====== SUPPLIED RECORDS ======

/-- Place a run or group (R143, R144). -/
def placeWork (w : Work) (s : State) : State :=
  let all := classStalls s w.pitch w.cls
  let near := all.filter (fun k => firstRegion s w == some k)
  let same := all.filter (fun k => lastStall s w == k)
  let c := if near.isEmpty then (if same.isEmpty then all else same) else near
  match leastBy (stallLoad s) c, leastBy (stallLoad s) all with
  | some best, some low =>
    let k := if stallLoad s low + rd s .pitchDispatchCfgAffSlack w.pitch < stallLoad s best then low else best
    onStall k (fun x => { x with queue := insertWork w x.queue }) s
  | _, _ => { s with unplaced := s.unplaced ++ [w] }

/- Contexts (R148 to R152). -/

/-- A context. -/
def ctxOf (s : State) (id : Nat) : Option Ctx := s.ctxs.find? (fun x => x.id == id)

/-- Change a context. -/
def onCtx (id : Nat) (f : Ctx → Ctx) (s : State) : State := { s with ctxs := upd (fun x => x.id == id) f s.ctxs }

/-- The stall whose slots a context occupies. -/
def ctxStall (x : Ctx) : Option Nat :=
  match x.place with
  | .resident k | .saving k | .restoring k => some k
  | .saved _ => none

/-- Resident contexts of a stall. -/
def residents (s : State) (k : Nat) : List Ctx := s.ctxs.filter (fun x => x.place == .resident k)

/-- The first of n adjacent slots of a stall that are free when the slots of some contexts are taken as free.
(DEDUCED: log entry 23.) -/
def findBase (s : State) (k n : Nat) (gone : List Nat) : Option Nat :=
  let taken := (s.ctxs.filter (fun x => ctxStall x == some k && !(gone.contains x.id))).flatMap (fun x =>
    (List.range x.slots).map (fun i => x.base + i))
  (List.range (5 - n)).find? (fun b => (List.range n).all (fun i => !(taken.contains (b + i))))

/-- Save slots of a pitch that live contexts reserve (R150). -/
def saveReserved (s : State) (p : Nat) : Nat := sumBy (fun x => if x.pitch = p then x.slots else 0) s.ctxs

/-- The pitch can reserve n more save slots. -/
def saveRoom (s : State) (p n : Nat) : Bool := decide (saveReserved s p + n ≤ rd s .pitchDispatchCfgSaveSlots p)

/-- A delta base, where there is one, has a tier-0 or tier-1 copy: reads of its dependants wait for it (R312, R319). -/
def baseThere (s : State) (base : Option Nat) : Bool :=
  match base with
  | none => true
  | some b => match crateOf s b with
    | some c => c.hall.isSome || c.dram.isSome
    | none => false

/-- A tile's data is readable (R152, R46): its crate is in the hall or DRAM, or the copy that its handle names still is, and the base
of a delta-coded copy is there too. -/
def tileReadable (s : State) (t : Tile) : Bool :=
  match t.src with
  | .crate id h => match crateOf s id with
    | some c => c.hall.isSome || (c.dram.isSome && baseThere s c.base)
      || (c.stillThere h && c.leaving.any (fun l => l.handle == h && baseThere s l.base))
    | none => false
  | .barrow _ _ => true
  | .awaitSwap => false

/-- The next tile of a context. -/
def nextTile (x : Ctx) : Option Tile := x.work.bind (fun w => (workTiles w)[x.tile]?)

/-- A context is runnable: its run is not finished and its next tile is readable. -/
def ctxRunnable (s : State) (x : Ctx) : Bool :=
  match nextTile x with
  | some t => !x.done && tileReadable s t
  | none => false

/-- Blocked (R152): the data of its next tile is not yet readable. -/
def ctxBlocked (s : State) (x : Ctx) : Bool :=
  match nextTile x with
  | some t => !x.done && !(tileReadable s t)
  | none => false

/-- Priority, then acceptance, as one number: lower runs first (R152). -/
def ctxKey (x : Ctx) : Nat := (15 - x.prio) * 2 ^ 64 + x.order

/-- Context slots for R rows (R148). -/
def slotsFor (rows : Nat) : Nat := max 1 (min 4 (ceilDiv rows 64))

/-- Context slots that a run of a stall's queue needs when its context becomes resident (R148). -/
def needSlots (s : State) (k : Nat) (w : Work) : Nat :=
  slotsFor (((stallAt s k).queue.filter (fun x => x.cmd == w.cmd)).foldl (fun m x => max m (workRows x)) (workRows w))

/-- Remember where a run of a sequence runs (R144). -/
def rememberStall (k : Nat) (w : Work) (s : State) : State :=
  each w.runs (fun r s => match (s.attends.find? (fun a => a.cmd == w.cmd)).bind (fun a => a.parts[r.part]?) with
    | some p => if 64 ≤ r.index then s else onSeq p.seq (fun q =>
        let l := q.lastStalls ++ List.replicate (r.index + 1 - q.lastStalls.length) 32
        { q with lastStalls := setAt l r.index (fun _ => k) }) s
    | none => s) s

/-- A context reaches its next tile: the hawker's account of hinted plans (R246). -/
def reachTile (id : Nat) (s : State) : State :=
  match (ctxOf s id).bind nextTile with
  | some t => match t.src with
    | .crate k _ => hintedUse k (tileReadable s t) s
    | _ => s
  | none => s

/-- A run starts in a context, whose priority is the highest of the runs it has held. (DESIGN CHOICE: log entry 81.) -/
def startRun (id k : Nat) (w : Work) (s : State) : State :=
  reachTile id (rememberStall k w (onCtx id (fun x => { x with
    work := some w, prio := max x.prio w.prio, tile := 0, head := 0, pass := 0, done := false }) s))

/-- A run leaves a stall's queue. -/
def unqueue (k : Nat) (w : Work) (s : State) : State := onStall k (fun x => { x with queue := x.queue.erase w }) s

/-- A run of a queue starts in a context of its own (R149). -/
def startCtx (k base : Nat) (w : Work) (s : State) : State :=
  let id := s.order
  let x : Ctx :=
    { id := id, cmd := w.cmd, pitch := w.pitch, cls := w.cls, slots := needSlots s k w, prio := w.prio, order := w.order,
      place := .resident k, base := base, work := none, tile := 0, head := 0, pass := 0, done := false, stop := none,
      why := .preempt, since := 0, savedOrder := 0 }
  startRun id k w (unqueue k w (ordered { s with ctxs := s.ctxs ++ [x] }))

/-- A saved context is read back onto a stall (R163 step 6). (DEDUCED: log entry 23.) -/
def startRestore (k base id : Nat) (s : State) : State :=
  onCtx id (fun x => { x with place := .restoring k, base := base, since := s.localTime }) s

/-- A context goes into its save slots (R163 step 3). -/
def startSave (k : Nat) (why : SaveWhy) (id : Nat) (s : State) : State :=
  let s := onCtx id (fun x => { x with place := .saving k, why := why, stop := none, since := s.localTime }) s
  onStall k (fun x => { x with
    running := if x.running = some id then none else x.running,
    grace := drop (fun g => g.1 == id) x.grace }) s

/-- A resident context is to be saved: from the stall's next tile boundary on, at once where the stall runs nothing (R157,
R163). -/
def stopCtx (k : Nat) (why : SaveWhy) (id : Nat) (s : State) : State :=
  if (stallAt s k).running.isSome then onCtx id (fun x => { x with stop := some why }) s else startSave k why id s

/-- A stall at a tile boundary freezes the contexts that are marked (R163 step 2); one whose run has ended is not saved. -/
def saveMarked (k : Nat) (s : State) : State :=
  if (stallAt s k).running.isSome then s else
  each (residents s k) (fun x s => match x.stop with
    | some why => if x.done then s else startSave k why x.id s
    | none => s) s

/-- A context leaves its stall (R149). -/
def leaveCtx (id : Nat) (s : State) : State :=
  { s with
    ctxs := drop (fun x => x.id == id) s.ctxs,
    stalls := s.stalls.map (fun x => { x with
      running := if x.running = some id then none else x.running, grace := drop (fun g => g.1 == id) x.grace }) }

/- Candidates (R162, R164, R166). -/

/-- What may take free slots of a stall. -/
inductive Cand where
  | saved (x : Ctx)
  | unstarted (w : Work)

/-- Priority of a candidate. -/
def Cand.prio : Cand → Nat
  | .saved x => x.prio
  | .unstarted w => w.prio

/-- Slots that a candidate needs. -/
def Cand.slots (s : State) (k : Nat) : Cand → Nat
  | .saved x => x.slots
  | .unstarted w => needSlots s k w

/-- The order of R164. -/
def Cand.key : Cand → List Nat
  | .saved x => [15 - x.prio, if x.why = .blocked then 0 else 1, x.savedOrder]
  | .unstarted w => [15 - w.prio, 2, w.order, w.entry, w.first]

/-- A list of candidates in the order of R164. -/
def sortCands (l : List Cand) : List Cand :=
  l.foldl (fun acc x => acc.filter (fun y => !(lexLt x.key y.key)) ++ [x] ++ acc.filter (fun y => lexLt x.key y.key)) []

/-- A saved context may come to a stall: it prefers the stall that saved it, while its class holds that one and it has
room there (R165). (DEDUCED: log entry 23.) -/
def mayRestore (s : State) (k : Nat) (x : Ctx) : Bool :=
  match x.place with
  | .saved j => decide (j = k) || (stallAt s j).cls != x.cls || (findBase s j x.slots []).isNone
  | _ => false

/-- The candidates of a stall, in the order of R164: runnable saved contexts of its class, and unstarted runs of its queue
whose ATTEND has no context on the stall. -/
def candidates_ (s : State) (k : Nat) : List Cand :=
  let st := stallAt s k
  if st.cls = 15 then [] else
  let saved := s.ctxs.filter (fun x => x.pitch == stallPitch s k && x.cls == st.cls && mayRestore s k x && ctxRunnable s x)
  let works := st.queue.filter (fun w => !(s.ctxs.any (fun x => x.cmd == w.cmd && ctxStall x == some k)))
  sortCands (saved.map Cand.saved ++ works.map Cand.unstarted)

/-- A candidate's save slots can be had (R150): a saved context keeps its own. -/
def Cand.reserves (s : State) (k : Nat) : Cand → Bool
  | .saved _ => true
  | .unstarted w => saveRoom s w.pitch (needSlots s k w)

/-- Where a candidate can go now. -/
def fitsNow (s : State) (k : Nat) (c : Cand) (gone : List Nat) : Option Nat :=
  if c.reserves s k then findBase s k (c.slots s k) gone else none

/-- Start a candidate at a base slot. -/
def startCand (k base : Nat) (c : Cand) (s : State) : State :=
  match c with
  | .saved x => startRestore k base x.id s
  | .unstarted w => startCtx k base w s

/-- Contexts whose slots are on their way to be free. -/
def leavingCtxs (s : State) (k : Nat) : List Nat :=
  (s.ctxs.filter (fun x => x.place == .saving k || (x.place == .resident k && x.stop.isSome))).map (fun x => x.id)

/-- The victims, in an order, that let a candidate fit; none when they are not enough. -/
def victimsFor (s : State) (k : Nat) (c : Cand) : List Nat → List Nat → Option (List Nat)
  | taken, [] => if (fitsNow s k c (leavingCtxs s k ++ taken)).isSome then some taken else none
  | taken, v :: t => if (fitsNow s k c (leavingCtxs s k ++ taken)).isSome then some taken else victimsFor s k c (taken ++ [v]) t

/-- Preemption (R162): a candidate that lacks slots has contexts of strictly lower priority saved. One whose run has ended
leaves by itself. -/
def preemptFor (k : Nat) (c : Cand) (s : State) : State :=
  let lower := (residents s k).filter (fun x => x.stop.isNone && !x.done && decide (x.prio < c.prio))
  let order := sortBy (fun x => x.prio * 2 ^ 64 + (2 ^ 64 - 1 - x.order)) lower
  match victimsFor s k c [] (order.map (fun x => x.id)) with
  | some l => each l (stopCtx k .preempt) s
  | none => s

/-- Bytes ahead of a crate's fetch in its source's queue, its own included (R243): those in flight before those queued, each in the
hawker's order. -/
def bytesAhead (s : State) (c : Crate) (f : Fetch) : Nat :=
  let before := fun (x : Crate) (g : Fetch) => g.tier == f.tier && sourceOf s x g.tier == sourceOf s c f.tier
    && (x.id == c.id || (g.started && !f.started) || (g.started == f.started && lexLt (fetchKey x g) (fetchKey c f)))
  sumBy (fun x => match x.fetch with
    | some g => if before x g then charge x else 0
    | none => 0) s.crates
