/-- Offset and size of a slot in the configuration flash (R502): kinds 0 to 2, slots 0 and 1. -/
def slotSpan (k slot : Nat) : Nat × Nat :=
  match k with
  | 0 => (0x00100000 + slot * 0x100000, 0x100000)
  | 1 => (0x00400000 + slot * 0x800000, 0x800000)
  | _ => (0x02000000 + slot * 0x1000000, 0x1000000)

/-- The bytes that an image takes: header and body up to a 4 KiB boundary, and the signature block (R504). -/
def imageSize (im : Image) : Nat := ceilDiv (256 + im.bodyLen) 4096 * 4096 + 4096

/-- The 256 bytes of an image's header (R504). (DEDUCED: log entry 52.) -/
def imageHeader (im : Image) : Bytes :=
  [0x4C, 0x59, 0x39, 0x49] ++ leBytes 1 im.kind ++ leBytes 1 1 ++ leBytes 2 im.svn ++ leBytes 4 im.version ++ leBytes 4 im.bodyLen
    ++ leBytes 1 im.parts ++ leBytes 1 (b2n im.commitSvn + 2 * b2n im.liveOk) ++ leBytes 1 im.keySlot ++ List.replicate 13 0
    ++ (leBytes 48 im.bodyDigest).reverse ++ leBytes 16 im.buildId ++ List.replicate 160 0

/-- Store an image in a slot, or erase the slot. -/
def putImage (k slot : Nat) (im : Option Image) (s : State) : State :=
  let rest := drop (fun x => x.1 == k && x.2.1 == slot) s.xspi.slots
  { s with xspi := { s.xspi with slots := match im with
      | some im => (k, slot, im) :: rest
      | none => rest } }

/-- The key slot that signed an image stands, holds its keys' digest and is not revoked (R505, R506). -/
def keySlotOk (s : State) (im : Image) : Bool :=
  if im.kind = 3 then match s.ownerKeys[im.keySlot]? with
    | some (some d, revoked) => !revoked && d == im.keyDigest
    | _ => false
  else s.romKeys[im.keySlot]? == some im.keyDigest && !(s.shodunRevoked.contains im.keySlot)

/-- An image is valid (R505, R507). -/
def imageValid (s : State) (im : Image) : Bool :=
  im.ecdsaOk && im.lmsOk && keySlotOk s im && im.digestOk && bit im.parts (rd s .hallDeviceInfoPart 0 - 1)
    && (im.kind == 3 || decide (rd s .secImageFusedSvn (im.kind - 1) ≤ im.svn))

/-- The first header of a flash that holds none. -/
def BootHdr.first : BootHdr := { active := [0, 0, 0], trial := [false, false, false], count := [0, 0, 0], seqNo := 0, crcOk := true }

/-- A header copy with a valid CRC. -/
def hdrCopy (h : Option BootHdr) : Option BootHdr :=
  match h with
  | some h => if h.crcOk then some h else none
  | none => none

/-- The header the ROM uses: a valid CRC and the higher sequence number (R503). -/
def hdrOf (x : Xspi) : Option BootHdr :=
  match hdrCopy x.hdr0, hdrCopy x.hdr1 with
  | some a, some b => if a.seqNo < b.seqNo then some b else some a
  | some a, none => some a
  | none, b => b

/-- Copy 0 holds the higher valid sequence number. -/
def hdrIsFirst (x : Xspi) : Bool :=
  match hdrCopy x.hdr0, hdrCopy x.hdr1 with
  | some a, some b => decide (b.seqNo ≤ a.seqNo)
  | some _, none => true
  | none, _ => false

/-- Write a header into the copy that does not hold the higher valid sequence number (R503). -/
def writeHdr (h : BootHdr) (s : State) : State :=
  let n := match hdrOf s.xspi with
    | some c => (c.seqNo + 1) % 4294967296
    | none => 0
  let h := { h with seqNo := n, crcOk := true }
  { s with xspi := if hdrIsFirst s.xspi then { s.xspi with hdr1 := some h } else { s.xspi with hdr0 := some h } }

/-- The active slot of a kind. -/
def BootHdr.slot (h : BootHdr) (k : Nat) : Nat := (h.active[k]?).getD 0

/-- A kind is on trial. -/
def BootHdr.onTrial (h : BootHdr) (k : Nat) : Bool := (h.trial[k]?).getD false

/-- The staging slot of a kind: the one that the header does not name (R503). -/
def stagingSlot (s : State) (k : Nat) : Nat := 1 - ((hdrOf s.xspi).getD BootHdr.first).slot k

/-- Name a slot of a kind, on trial or not. -/
def BootHdr.name (k slot : Nat) (trial : Bool) (h : BootHdr) : BootHdr :=
  { h with active := h.active.set k slot, trial := h.trial.set k trial, count := h.count.set k 0 }

/-- Staged images become active, on trial (R522). -/
def activateStaged (s : State) : State :=
  if s.stagedOk.isEmpty then s else
  let h := s.stagedOk.foldl (fun (h : BootHdr) k => h.name k (stagingSlot s k) true) ((hdrOf s.xspi).getD BootHdr.first)
  let clear := fun (k : Nat) (s : State) => wr .secImageStaged k 0 (wr .secImageStagedVersion k 0 (wr .secImageStagedSvn k 0 s))
  { each s.stagedOk clear (writeHdr h s) with stagedOk := [] }

/-- A boot that uses a trial slot counts; the third goes to the other slot and ends the trial (R522). -/
def countTrial (h : BootHdr) (k : Nat) : BootHdr :=
  if h.onTrial k = false then h
  else if 2 ≤ (h.count[k]?).getD 0 then h.name k (1 - h.slot k) false
  else { h with count := h.count.set k ((h.count[k]?).getD 0 + 1) }

/-- The image a boot runs of a kind: the active one, else the staging one once, with FALLBACK (R514). -/
def chooseImage (s : State) (h : BootHdr) (k : Nat) : Option (Nat × Image × Bool) :=
  let good := fun (slot : Nat) => match imageAt s k slot with
    | some im => if imageValid s im then some im else none
    | none => none
  match good (h.slot k) with
  | some im => some (h.slot k, im, false)
  | none => (good (1 - h.slot k)).map (fun im => (1 - h.slot k, im, true))

/-- SEC_IMAGE and SEC_BOOT show the image that runs (R524, R525). -/
def showImage (h : BootHdr) (k : Nat) (x : Nat × Image × Bool) (s : State) : State :=
  let back := match k with
    | 0 => Fld.secBootFallbackRot
    | 1 => Fld.secBootFallbackFw
    | _ => Fld.secBootFallbackPlan
  let s := wr .secImageVersion k x.2.1.version (wr .secImageSvn k (if k = 2 then 0 else x.2.1.svn) s)
  wr back 0 (b2n x.2.2) (wr .secImageSlot k x.1 (wr .secImageTrial k (b2n (h.onTrial k && x.1 == h.slot k)) s))

/- The checks of the plan (R513). -/

/-- No two ranges (first, count) share a member. -/
def disjoint (l : List (Nat × Nat)) : Bool :=
  (List.range l.length).all (fun i => (List.range i).all (fun j => match l[i]?, l[j]? with
    | some a, some b => a.2 == 0 || b.2 == 0 || decide (a.1 + a.2 ≤ b.1) || decide (b.1 + b.2 ≤ a.1)
    | _, _ => true))

/-- No member of a list comes twice. -/
def noRepeat {α : Type} [BEq α] (l : List α) : Bool := (distinct l).length == l.length

/-- The laid-out pitches. -/
def laidPitches (s : State) : List Nat := (List.range 16).filter (laidOut s)

/-- A sum over the 16 pitches. -/
def overPitches (f : Nat → Nat) : Nat := sumBy f (List.range 16)

/-- One table passes R154. -/
def tableOk (s : State) (t : List TtSlot) : Bool :=
  let cls := fun (x : TtSlot) (k : Nat) => bits x.classMap (4 * k) 4
  decide (1 ≤ t.length) && decide (t.length ≤ 64)
    && t.all (fun x => decide (1 ≤ x.duration) && decide (x.duration ≤ 1000) && x.reserved == 0
      && (List.range 32).all (fun k => cls x k == 15 || (laidPitches s).any (fun p => bit (rd s .secPitchLayoutStalls p) k
        && on s .pitchClientValid (16 * p + cls x k))))
    && decide (sumBy (fun x => x.duration) t ≤ 10000)
    && (laidPitches s).all (fun p => (List.range 15).all (fun c => !(on s .pitchClientValid (16 * p + c))
      || t.any (fun x => (List.range 32).any (fun k => stallPitch s k == p && cls x k == c))))

/-- Code 0x22: units exist and have at most one owner. The shares lie in banks 32 to 63, of which the device area takes at
least eight (R143). -/
def ownersOk (s : State) : Bool :=
  let ps := laidPitches s
  let mask := rd s .hallDeviceInfoStackMask 0
  let grans := ps.flatMap (fun p => (pitchPlan s p).granules)
  let dies := ps.flatMap (fun p => (pitchPlan s p).dies)
  let rings := (s.plan.pf0RingLo, s.plan.pf0Rings) :: ps.map (fun p => ((pitchPlan s p).ringLo, (pitchPlan s p).ringCount))
  let chits := (0 :: ps.map (· + 1)).map (fun f => (rd s .pciChitRangeBase f, rd s .pciChitRangeCount f))
  let stalls := ps.flatMap (fun p => (List.range 32).filter (fun k => bit (rd s .secPitchLayoutStalls p) k))
  grans.all (fun k => bit mask k) && (List.range 8).all (fun k => decide (countBy (· == k) grans ≤ 72))
    && noRepeat stalls && noRepeat dies && dies.all (fun d => s.plan.dies.contains d && decide (d.1 < 16))
    && disjoint (ps.map (fun p => ((pitchPlan s p).hallBase, hallSize s p)))
    && ps.all (fun p => hallSize s p == 0 || (decide (134217728 ≤ (pitchPlan s p).hallBase)
      && decide ((pitchPlan s p).hallBase + hallSize s p ≤ 268435456)))
    && decide (overPitches (fun p => rd s .secPitchLayoutHallBanks p) ≤ 24)
    && disjoint rings && rings.all (fun r => decide (r.1 + r.2 ≤ 1024))
    && disjoint chits && chits.all (fun r => r.1 % 512 == 0 && r.2 % 512 == 0 && decide (r.1 + r.2 ≤ 16384))

/-- The fixed areas of a pitch (R630). -/
def fixedAreas (s : State) (p : Nat) : Nat :=
  2 * (ceilDiv (rd s .pitchLedgerQuota p * 128) 2097152 * 2097152) + gib * rd s .pitchTierCapCrateGib p
    + rd s .pitchDispatchCfgSaveSlots p * 1179648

======

* [WHAT IS BEING ASKED]
Keep to the lines above, from the first one through the line where "def findBase (s" appears, and copy them exactly.

* [EXERCISE RESULT]
/-- Place a run or group (R143, R144). -/
def placeWork (w : Work) (s : State) : State :=
  let all := classStalls s w.pitch w.cls
  let near := all.filter (fun k => firstRegion s w == some k)
  let same := all.filter (fun k => lastStall s w == k)
  let c := if near.isEmpty then (if same.isEmpty then all else same) else near
  match leastBy (stallLoad s) c, leastBy (stallLoad s) all with
  | some best, some low =>
    let k := if stallLoad s low + rd s .pitchDispatchCfgAffSlack w.pitch < stallLoad s best then low else best
    onStall k (fun x => { x with queue := insertWork w x.queue }) s
  | _, _ => { s with unplaced := s.unplaced ++ [w] }

/- Contexts (R148 to R152). -/

/-- A context. -/
def ctxOf (s : State) (id : Nat) : Option Ctx := s.ctxs.find? (fun x => x.id == id)

/-- Change a context. -/
def onCtx (id : Nat) (f : Ctx → Ctx) (s : State) : State := { s with ctxs := upd (fun x => x.id == id) f s.ctxs }

/-- The stall whose slots a context occupies. -/
def ctxStall (x : Ctx) : Option Nat :=
  match x.place with
  | .resident k | .saving k | .restoring k => some k
  | .saved _ => none

/-- Resident contexts of a stall. -/
def residents (s : State) (k : Nat) : List Ctx := s.ctxs.filter (fun x => x.place == .resident k)

/-- The first of n adjacent slots of a stall that are free when the slots of some contexts are taken as free.
(DEDUCED: log entry 23.) -/
def findBase (s : State) (k n : Nat) (gone : List Nat) : Option Nat :=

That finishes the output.